For the next seven years she applied thick paint
chiseled it away, inserting wooden dowels
of the gaze to support the thick impasto
which shifted overnight, transferring it with friends
The way they warn you that articles
may have shifted during flight, it applies to sleep
Wedged out of a bay window on Fillmore Street
after we sawed through the frame, it reminds me of
All my favorite books were about built spaces
shading into wilds, worlds, Narnia through the wardrobe
The prince they tied to a chair, who said
No matter what I say, don’t untie me, stop your ears
Max’s bedroom becoming jungle, Harold drawing the moon
into existence, inadvertently making the sea
when his hand trembled, and the number seven
I read them to my girls, Marcela puts a book
under the pillow to “help me dream,” the door opens onto
forest, because you know the people who built it
are in your walls, that your needs have been met
at the expense of other wolves

is part of Margaux’s work.
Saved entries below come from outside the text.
-- ==== Sys2Proof/Laws/State.lean ====
section
/-! SUPPORT. What each update of the state does to each field, so that no proof unfolds a record update. -/

namespace Sys2Proof.Machine

/-! ### setReg -/

@[simp] theorem State.setReg_pc (s : State) (r : RegIdx) (v : Word) : (s.setReg r v).pc = s.pc := rfl
@[simp] theorem State.setReg_cond (s : State) (r : RegIdx) (v : Word) : (s.setReg r v).cond = s.cond := rfl
@[simp] theorem State.setReg_run (s : State) (r : RegIdx) (v : Word) : (s.setReg r v).run = s.run := rfl
@[simp] theorem State.setReg_mem (s : State) (r : RegIdx) (v : Word) : (s.setReg r v).mem = s.mem := rfl
@[simp] theorem State.setReg_conout (s : State) (r : RegIdx) (v : Word) : (s.setReg r v).conout = s.conout := rfl
@[simp] theorem State.setReg_conin (s : State) (r : RegIdx) (v : Word) : (s.setReg r v).conin = s.conin := rfl

/-! ### setPc -/

@[simp] theorem State.setPc_regs (s : State) (a : Word) : (s.setPc a).regs = s.regs := rfl
@[simp] theorem State.setPc_pc (s : State) (a : Word) : (s.setPc a).pc = a := rfl
@[simp] theorem State.setPc_cond (s : State) (a : Word) : (s.setPc a).cond = s.cond := rfl
@[simp] theorem State.setPc_run (s : State) (a : Word) : (s.setPc a).run = s.run := rfl
@[simp] theorem State.setPc_mem (s : State) (a : Word) : (s.setPc a).mem = s.mem := rfl
@[simp] theorem State.setPc_conout (s : State) (a : Word) : (s.setPc a).conout = s.conout := rfl
@[simp] theorem State.setPc_conin (s : State) (a : Word) : (s.setPc a).conin = s.conin := rfl
@[simp] theorem State.setPc_reg (s : State) (a : Word) (q : RegIdx) : (s.setPc a).reg q = s.reg q := rfl

/-! ### advance -/

@[simp] theorem State.advance_regs (s : State) : (s.advance).regs = s.regs := rfl
@[simp] theorem State.advance_pc (s : State) : (s.advance).pc = s.pc + 1#16 := rfl
@[simp] theorem State.advance_cond (s : State) : (s.advance).cond = s.cond := rfl
@[simp] theorem State.advance_run (s : State) : (s.advance).run = s.run := rfl
@[simp] theorem State.advance_mem (s : State) : (s.advance).mem = s.mem := rfl
@[simp] theorem State.advance_conout (s : State) : (s.advance).conout = s.conout := rfl
@[simp] theorem State.advance_conin (s : State) : (s.advance).conin = s.conin := rfl
@[simp] theorem State.advance_reg (s : State) (q : RegIdx) : (s.advance).reg q = s.reg q := rfl

/-! ### halt -/

@[simp] theorem State.halt_regs (s : State) : (s.halt).regs = s.regs := rfl
@[simp] theorem State.halt_pc (s : State) : (s.halt).pc = s.pc := rfl
@[simp] theorem State.halt_cond (s : State) : (s.halt).cond = s.cond := rfl
@[simp] theorem State.halt_run (s : State) : (s.halt).run = false := rfl
@[simp] theorem State.halt_mem (s : State) : (s.halt).mem = s.mem := rfl
@[simp] theorem State.halt_conout (s : State) : (s.halt).conout = s.conout := rfl
@[simp] theorem State.halt_conin (s : State) : (s.halt).conin = s.conin := rfl
@[simp] theorem State.halt_reg (s : State) (q : RegIdx) : (s.halt).reg q = s.reg q := rfl

/-! ### store -/

@[simp] theorem State.store_regs (s : State) (a v : Word) : (s.store a v).regs = s.regs := rfl
@[simp] theorem State.store_pc (s : State) (a v : Word) : (s.store a v).pc = s.pc := rfl
@[simp] theorem State.store_cond (s : State) (a v : Word) : (s.store a v).cond = s.cond := rfl
@[simp] theorem State.store_run (s : State) (a v : Word) : (s.store a v).run = s.run := rfl
@[simp] theorem State.store_mem (s : State) (a v : Word) : (s.store a v).mem = s.mem.write a v := rfl
@[simp] theorem State.store_conout (s : State) (a v : Word) : (s.store a v).conout = s.conout := rfl
@[simp] theorem State.store_conin (s : State) (a v : Word) : (s.store a v).conin = s.conin := rfl
@[simp] theorem State.store_reg (s : State) (a v : Word) (q : RegIdx) : (s.store a v).reg q = s.reg q := rfl

/-! ### emit -/

@[simp] theorem State.emit_regs (s : State) (cs : List Byte) : (s.emit cs).regs = s.regs := rfl
@[simp] theorem State.emit_pc (s : State) (cs : List Byte) : (s.emit cs).pc = s.pc := rfl
@[simp] theorem State.emit_cond (s : State) (cs : List Byte) : (s.emit cs).cond = s.cond := rfl
@[simp] theorem State.emit_run (s : State) (cs : List Byte) : (s.emit cs).run = s.run := rfl
@[simp] theorem State.emit_mem (s : State) (cs : List Byte) : (s.emit cs).mem = s.mem := rfl
@[simp] theorem State.emit_conout (s : State) (cs : List Byte) : (s.emit cs).conout = s.conout ++ cs := rfl
@[simp] theorem State.emit_conin (s : State) (cs : List Byte) : (s.emit cs).conin = s.conin := rfl
@[simp] theorem State.emit_reg (s : State) (cs : List Byte) (q : RegIdx) : (s.emit cs).reg q = s.reg q := rfl

/-! ### setcc -/

@[simp] theorem State.setcc_regs (s : State) (v : Word) : (s.setcc v).regs = s.regs := rfl
@[simp] theorem State.setcc_pc (s : State) (v : Word) : (s.setcc v).pc = s.pc := rfl
@[simp] theorem State.setcc_cond (s : State) (v : Word) : (s.setcc v).cond = ccOf v := rfl
@[simp] theorem State.setcc_run (s : State) (v : Word) : (s.setcc v).run = s.run := rfl
@[simp] theorem State.setcc_mem (s : State) (v : Word) : (s.setcc v).mem = s.mem := rfl
@[simp] theorem State.setcc_conout (s : State) (v : Word) : (s.setcc v).conout = s.conout := rfl
@[simp] theorem State.setcc_conin (s : State) (v : Word) : (s.setcc v).conin = s.conin := rfl
@[simp] theorem State.setcc_reg (s : State) (v : Word) (q : RegIdx) : (s.setcc v).reg q = s.reg q := rfl

/-! ### writeResult -/

@[simp] theorem State.writeResult_pc (s : State) (r : RegIdx) (v : Word) : (s.writeResult r v).pc = s.pc := rfl
@[simp] theorem State.writeResult_cond (s : State) (r : RegIdx) (v : Word) : (s.writeResult r v).cond = ccOf v := rfl
@[simp] theorem State.writeResult_run (s : State) (r : RegIdx) (v : Word) : (s.writeResult r v).run = s.run := rfl
@[simp] theorem State.writeResult_mem (s : State) (r : RegIdx) (v : Word) : (s.writeResult r v).mem = s.mem := rfl
@[simp] theorem State.writeResult_conout (s : State) (r : RegIdx) (v : Word) : (s.writeResult r v).conout = s.conout := rfl
@[simp] theorem State.writeResult_conin (s : State) (r : RegIdx) (v : Word) : (s.writeResult r v).conin = s.conin := rfl

/-! ### setConin -/

@[simp] theorem State.setConin_regs (s : State) (cs : List Byte) : (s.setConin cs).regs = s.regs := rfl
@[simp] theorem State.setConin_pc (s : State) (cs : List Byte) : (s.setConin cs).pc = s.pc := rfl
@[simp] theorem State.setConin_cond (s : State) (cs : List Byte) : (s.setConin cs).cond = s.cond := rfl
@[simp] theorem State.setConin_run (s : State) (cs : List Byte) : (s.setConin cs).run = s.run := rfl
@[simp] theorem State.setConin_mem (s : State) (cs : List Byte) : (s.setConin cs).mem = s.mem := rfl
@[simp] theorem State.setConin_conout (s : State) (cs : List Byte) : (s.setConin cs).conout = s.conout := rfl
@[simp] theorem State.setConin_conin (s : State) (cs : List Byte) : (s.setConin cs).conin = cs := rfl
@[simp] theorem State.setConin_reg (s : State) (cs : List Byte) (q : RegIdx) : (s.setConin cs).reg q = s.reg q := rfl

/-! ### supplyInput -/

@[simp] theorem State.supplyInput_regs (s : State) (cs : List Byte) : (s.supplyInput cs).regs = s.regs := rfl
@[simp] theorem State.supplyInput_pc (s : State) (cs : List Byte) : (s.supplyInput cs).pc = s.pc := rfl
@[simp] theorem State.supplyInput_cond (s : State) (cs : List Byte) : (s.supplyInput cs).cond = s.cond := rfl
@[simp] theorem State.supplyInput_run (s : State) (cs : List Byte) : (s.supplyInput cs).run = s.run := rfl
@[simp] theorem State.supplyInput_mem (s : State) (cs : List Byte) : (s.supplyInput cs).mem = s.mem := rfl
@[simp] theorem State.supplyInput_conout (s : State) (cs : List Byte) : (s.supplyInput cs).conout = s.conout := rfl
@[simp] theorem State.supplyInput_conin (s : State) (cs : List Byte) : (s.supplyInput cs).conin = s.conin ++ cs := rfl
@[simp] theorem State.supplyInput_reg (s : State) (cs : List Byte) (q : RegIdx) : (s.supplyInput cs).reg q = s.reg q := rfl

@[simp] theorem State.emit_nil (s : State) : s.emit [] = s := by
  cases s; simp [State.emit]

theorem State.emit_append (s : State) (cs ds : List Byte) : s.emit (cs ++ ds) = (s.emit cs).emit ds := by
  cases s; simp [State.emit]

theorem State.setConin_emit (s : State) (cs ds : List Byte) : (s.setConin cs).emit ds = (s.emit ds).setConin cs := rfl

/-! ### conFlush -/

@[simp] theorem State.conFlush_eq (s : State) : s.conFlush = s := rfl

/-! ### Writing a general register -/

@[simp] theorem State.setReg_reg (s : State) (r : RegIdx) (v : Word) (q : RegIdx) :
    (s.setReg r v).reg q = if q = r then v else s.reg q := by
  simp only [State.reg, State.setReg, Vector.getElem_set, BitVec.toNat_inj, eq_comm]

@[simp] theorem State.writeResult_reg (s : State) (r : RegIdx) (v : Word) (q : RegIdx) :
    (s.writeResult r v).reg q = if q = r then v else s.reg q :=
  State.setReg_reg s r v q

/-! ### Reset -/

@[simp] theorem State.reset_reg (r : RegIdx) : State.reset.reg r = 0x0000#16 := by
  simp [State.reg, State.reset]

@[simp] theorem State.reset_mem : State.reset.mem = [] := rfl

end Sys2Proof.Machine
end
We saw it get restored
restore itself before our eyes, and like a star collapse
inward continuously before us, saw
through the frame, and I said the rose is obsolete
quoting, renews itself in metal or porcelain so that
I was splicing lines, to engage roses
becomes a geometry, end quote, and the guard
said to her, No flashes, when she didn’t have
She wasn’t holding anything, is the nicest
thing anyone has ever said to me
In a dream, you are everyone, even the walls
You sleepwalk through your seminar on modernist
low voices, you aren’t supposed to wake them
your parents, just gently suggest that they return
So I can relax about influence in her presence
I make a list of my needs: light and heat
“met” and fish, a pact to hold the dome
up above the world so high, like a diamond
and a notebook, a supply chain of our own making
Oxygen, clean water, libraries, caves

A drawing of a wolf on lined paper, with the the text "wolves need..." repeated several times at the bottom, with different answers to each.
A Poem by Margaux's Son. 2023.Courtesy of the artist.